7) Testing, validation, and go-live readiness

Before launch, the guide generally walks teams through testing the configured environment. That can include:

  • Sample file testing
  • Rule validation
  • Integration checks
  • Document workflow testing
  • Permission and access testing
  • Exception scenario testing
  • Go-live readiness review

This matters because lenders do not want surprises in production.
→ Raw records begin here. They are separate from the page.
-- ==== Sys2Proof/Manual/Vector.lean ====
section
/-! DEFINITION. The result tables of FPS and VEC as the manual writes them, for statements to compare the model with: lanes and
mask bits as exact integers and single bits (R203 to R208, R246 to R256). -/

namespace Sys2Proof.Manual
open Sys2Proof.Machine

/-! ## FPS (R203 to R208) -/

/-- The FPS operations of latency 4 that use FMT: the result with its flags from FMT, a, b and t. The encodings of a, b and t
are their low 32 bits (R203); integers are 64 bits (R206, R207). -/
def fpsForm : Instr → Option (Move × (W32 → W64 → W64 → W64 → W64 × BitVec 7))
  | .fadd m => some (m, fun f a _ t => fpsRes (fpAdd (fmtRM f) (fmtFTZ f) (lo32 a) (lo32 t)))
  | .fsub m => some (m, fun f a _ t => fpsRes (fpSub (fmtRM f) (fmtFTZ f) (lo32 a) (lo32 t)))
  | .fmul m => some (m, fun f a _ t => fpsRes (fpMul (fmtRM f) (fmtFTZ f) (lo32 a) (lo32 t)))
  | .ffma m => some (m, fun f a b t => fpsRes (fpFma (fmtRM f) (fmtFTZ f) (lo32 a) (lo32 t) (lo32 b)))
  | .fmin m => some (m, fun f a _ t => fpsRes (fpMinMax false (fmtFTZ f) (lo32 a) (lo32 t)))
  | .fmax m => some (m, fun f a _ t => fpsRes (fpMinMax true (fmtFTZ f) (lo32 a) (lo32 t)))
  | .fminnum m => some (m, fun f a _ t => fpsRes (fpMinMaxNum false (fmtFTZ f) (lo32 a) (lo32 t)))
  | .fmaxnum m => some (m, fun f a _ t => fpsRes (fpMinMaxNum true (fmtFTZ f) (lo32 a) (lo32 t)))
  | .fcmpeq m => some (m, fun f a _ t => cmpRes (fpCmp (fmtFTZ f) 0 (lo32 a) (lo32 t)))
  | .fcmplt m => some (m, fun f a _ t => cmpRes (fpCmp (fmtFTZ f) 1 (lo32 a) (lo32 t)))
  | .fcmple m => some (m, fun f a _ t => cmpRes (fpCmp (fmtFTZ f) 2 (lo32 a) (lo32 t)))
  | .cvtif m => some (m, fun f _ _ t => fpsRes ((Fv.ofInt t.toInt).toFmt fp32 (fmtRM f) (fmtFTZ f)))
  | .cvtfi m => some (m, fun f _ _ t =>
      let r := toIntRange (fmtRM f) (-2 ^ 31) (2 ^ 31 - 1) (fp32.read (fmtFTZ f) (lo32 t))
      (BitVec.ofInt 64 r.1, r.2))
  | .cvtfb m => some (m, fun f _ _ t =>
      fpsRes (toNarrow bf16 (fmtRM f) (fmtFTZ f) (fmtSAT f) (fp32.read (fmtFTZ f) (lo32 t))))
  | .cvtbf m => some (m, fun f _ _ t => fpsRes ((bf16.read (fmtFTZ f) (t.toNat % 2 ^ 16)).toFmt fp32 (fmtRM f) false))
  | _ => none

/-- The FPS operations that read bits as they stand (R204, R208). -/
def fpsBitForm : Instr → Option (Move × (Nat → Nat))
  | .fabs m => some (m, fun t => t % 2 ^ 31)
  | .fneg m => some (m, fun t => (t + 2 ^ 31) % 2 ^ 32)
  | .fclass m => some (m, fun t =>
      let neg := 2 ^ 31 ≤ t
      let e := t / 2 ^ 23 % 256
      let f := t % 2 ^ 23
      if e = 255 ∧ f ≠ 0 then 256
      else if e = 255 then (if neg then 1 else 128)
      else if e ≠ 0 then (if neg then 2 else 64)
      else if f ≠ 0 then (if neg then 4 else 32)
      else if neg then 8 else 16)
  | _ => none

/-- fdiv and fsqrt, of latency 16 (R204). -/
def fpsLongForm : Instr → Option (Move × (W32 → W64 → W64 → W64 × BitVec 7))
  | .fdiv m => some (m, fun f a t => fpsRes (fpDiv (fmtRM f) (fmtFTZ f) (lo32 a) (lo32 t)))
  | .fsqrt m => some (m, fun f _ t => fpsRes (fpSqrt (fmtRM f) (fmtFTZ f) (lo32 t)))
  | _ => none

/-! ## Lanes (R247) -/

/-- The two 16-bit halves of a lane, each as a signed number, under an operation (R247). -/
def pair16 (f : Int → Int → Int) (a t : W32) : W32 :=
  BitVec.ofNat 32
    (((f (signed 16 (a.toNat / 65536)) (signed 16 (t.toNat / 65536))) % 65536).toNat * 65536 +
      ((f (signed 16 a.toNat) (signed 16 t.toNat)) % 65536).toNat)

/-- The lane-by-lane operations of R247: lane l of the result from lane l of a and of t. -/
def laneForm : Instr → Option (Move × (W32 → W32 → W32))
  | .vmov m => some (m, fun _ t => t)
  | .vadd m => some (m, fun a t => BitVec.ofNat 32 (a.toNat + t.toNat))
  | .vsub m => some (m, fun a t => BitVec.ofInt 32 (a.toInt - t.toInt))
  | .vmul m => some (m, fun a t => BitVec.ofNat 32 (a.toNat * t.toNat))
  | .vmin m => some (m, fun a t => if a.toInt ≤ t.toInt then a else t)
  | .vmax m => some (m, fun a t => if a.toInt ≤ t.toInt then t else a)
  | .vminu m => some (m, fun a t => if a.toNat ≤ t.toNat then a else t)
  | .vmaxu m => some (m, fun a t => if a.toNat ≤ t.toNat then t else a)
  | .vand m => some (m, fun a t => a &&& t)
  | .vor m => some (m, fun a t => a ||| t)
  | .vxor m => some (m, fun a t => a ^^^ t)
  | .vshl m => some (m, fun a t => BitVec.ofNat 32 (a.toNat * 2 ^ (t.toNat % 32)))
  | .vshr m => some (m, fun a t => BitVec.ofNat 32 (a.toNat / 2 ^ (t.toNat % 32)))
  | .vsar m => some (m, fun a t => BitVec.ofInt 32 (a.toInt / 2 ^ (t.toNat % 32)))
  | .vadds16 m => some (m, pair16 satAdd16)
  | .vmin16 m => some (m, pair16 min)
  | .vmax16 m => some (m, pair16 max)
  | _ => none

/-! ## Floating lanes (R248 to R250) -/

/-- The flags that the lanes of an operation raise, together (R246). -/
def laneFlags (r : Nat → FRes) : BitVec 7 := (List.range 64).foldl (fun acc l => acc ||| (r l).2) 0

/-- The lane-by-lane floating operations: the latency, and the result of a lane from FMT and the encodings of a, b and t
(R248, R249). -/
def floatForm : Instr → Option (Move × Nat × (W32 → Nat → Nat → Nat → FRes))
  | .vfadd m => some (m, 4, fun f a _ t => fpAdd (fmtRM f) (fmtFTZ f) a t)
  | .vfsub m => some (m, 4, fun f a _ t => fpSub (fmtRM f) (fmtFTZ f) a t)
  | .vfmul m => some (m, 4, fun f a _ t => fpMul (fmtRM f) (fmtFTZ f) a t)
  | .vffma m => some (m, 4, fun f a b t => fpFma (fmtRM f) (fmtFTZ f) a t b)
  | .vfmin m => some (m, 4, fun f a _ t => fpMinMax false (fmtFTZ f) a t)
  | .vfmax m => some (m, 4, fun f a _ t => fpMinMax true (fmtFTZ f) a t)
  | .vfexp2 m => some (m, 8, fun f _ _ t => exp2Lane (fmtFTZ f) t)
  | .vflog2 m => some (m, 8, fun f _ _ t => log2Lane (fmtFTZ f) t)
  | .vfrcp m => some (m, 8, fun f _ _ t => rcpLane (fmtFTZ f) t)
  | .vfrsqrt m => some (m, 8, fun f _ _ t => rsqrtLane (fmtFTZ f) t)
  | _ => none

/-- The conversions by a type code of FMT: the code, whether it is allowed, and the result of a lane from FMT, k and t
(R250, R253). The places of a vunpack's elements are those of its register t, so it takes the whole vector. -/
def convForm : Instr → Option (Move × (W32 → Bool) × (W32 → W64 → VReg → Nat → FRes))
  | .vcvtf m => some (m, (fun f => decide (fmtAT f ∈ [6, 7, 8, 9, 10])), fun f _ t l => cvtfLane f (lane t l).toNat)
  | .vcvti m => some (m, (fun f => decide (fmtBT f ∈ [6, 7, 8, 9, 10])), fun f _ t l => cvtiLane f (lane t l).toNat)
  | .vunpack m => some (m, (fun f => decide (fmtAT f ∈ [1, 2, 3, 4, 5, 6, 7, 8, 10])), fun f k t l => unpackLane f k t l)
  | _ => none

/-! ## Scalars out of vectors (R254 to R256) -/

/-- The compares of R254: bit l of the mask. -/
def cmpForm : Instr → Option (Move × (W32 → W32 → Bool))
  | .vcmpeq m => some (m, fun a t => decide (a = t))
  | .vcmplt m => some (m, fun a t => decide (a.toInt < t.toInt))
  | .vcmple m => some (m, fun a t => decide (a.toInt ≤ t.toInt))
  | _ => none

/-- The floating compares of R254: bit l of the mask and the lane's flags, from FTZ and the encodings. -/
def fcmpForm : Instr → Option (Move × (Bool → Nat → Nat → Bool × BitVec 7))
  | .vfcmpeq m => some (m, fun z a t => fpCmp z 0 a t)
  | .vfcmplt m => some (m, fun z a t => fpCmp z 1 a t)
  | .vfcmple m => some (m, fun z a t => fpCmp z 2 a t)
  | _ => none

/-- The lanes that k lets take part, as signed numbers. -/
def lanesIn (k : W64) (t : VReg) : List Int := ((List.range 64).filter fun l => k.getLsbD l).map fun l => (lane t l).toInt

/-- The integer reductions of R255: a number from the lanes that take part. -/
def reduceForm : Instr → Option (Move × (List Int → Int))
  | .vredadd m => some (m, fun xs => xs.sum.bmod (2 ^ 32))
  | .vredmin m => some (m, fun xs => xs.foldl min (2 ^ 31 - 1))
  | .vredmax m => some (m, fun xs => xs.foldl max (-2 ^ 31))
  | _ => none

/-- The operations on masks (R254): the result from k and t. -/
def maskForm : Instr → Option (Move × (W64 → W64 → W64))
  | .vmand m => some (m, fun k t => k &&& t)
  | .vmor m => some (m, fun k t => k ||| t)
  | .vmnot m => some (m, fun _ t => ~~~t)
  | .vmpopc m => some (m, fun _ t => BitVec.ofNat 64 ((List.range 64).filter fun l => t.getLsbD l).length)
  | _ => none

/-- The moves of lanes with a vector trigger (R254, R256): the latency, and lane l of the result from a, k and t. -/
def moveForm : Instr → Option (Move × Nat × (VReg → W64 → VReg → Nat → W32))
  | .vsel m => some (m, 2, fun a k t l => if k.getLsbD l then lane t l else lane a l)
  | .vperm m => some (m, 3, fun a _ t l => if (lane t l).getLsbD 6 then 0 else lane a ((lane t l).toNat % 64))
  | .vscan m => some (m, 6, fun _ k t l =>
      BitVec.ofNat 32 (((List.range (l + 1)).filter fun j => k.getLsbD j).map fun j => (lane t j).toNat).sum)
  | _ => none

/-- The moves of lanes with a scalar trigger and a vector result (R254): lane l from a, k and t. -/
def spreadForm : Instr → Option (Move × (VReg → W64 → W64 → Nat → W32))
  | .vbcast m => some (m, fun _ _ t _ => t.setWidth 32)
  | .vins m => some (m, fun a k t l => if l = t.toNat % 64 then k.setWidth 32 else lane a l)
  | _ => none

end Sys2Proof.Manual
end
The purpose is to ensure the configured system behaves the way the lender expects before it goes live with real borrower files.

What lenders usually get from the configuration process

A well-run FundMore implementation should leave your team with a system that is aligned to your policies and ready to operate at scale. The practical outcomes usually include:

  • Faster application evaluation
  • Reduced document chasing
  • More consistent underwriting decisions
  • Better compliance visibility
  • Cleaner audit trails
  • Lower manual processing costs
  • Faster time-to-approval and time-to-funding

FundMore positions these gains as more than incremental efficiency. The aim is to reduce funding times and application evaluation by more than 90% and support underwriting as a one-day process.

Why the guide matters for lenders

For underwriting, operations, and compliance teams, the value of the configuration guide is not just setup documentation. It is the bridge between legacy processes and a modern mortgage LOS that can actually enforce policy while automating repetitive work.

That is the real implementation challenge in lending: not whether automation is possible, but whether it can be configured to preserve credit discipline, compliance control, and auditability. FundMore’s approach is to make that configuration explicit.

Bottom line

FundMore’s configuration guide for new implementations covers the practical steps needed to operationalize the platform inside a lender’s existing workflow. It focuses on pre-funding process design, lender-defined underwriting rules, document automation, API integrations, compliance controls, reporting, and go-live readiness.

For lenders trying to move away from manual spreadsheets and inconsistent adjudication, that means one thing: configure the system to reflect your policy, automate the repeatable work, and keep underwriting fast, controlled, and audit-ready.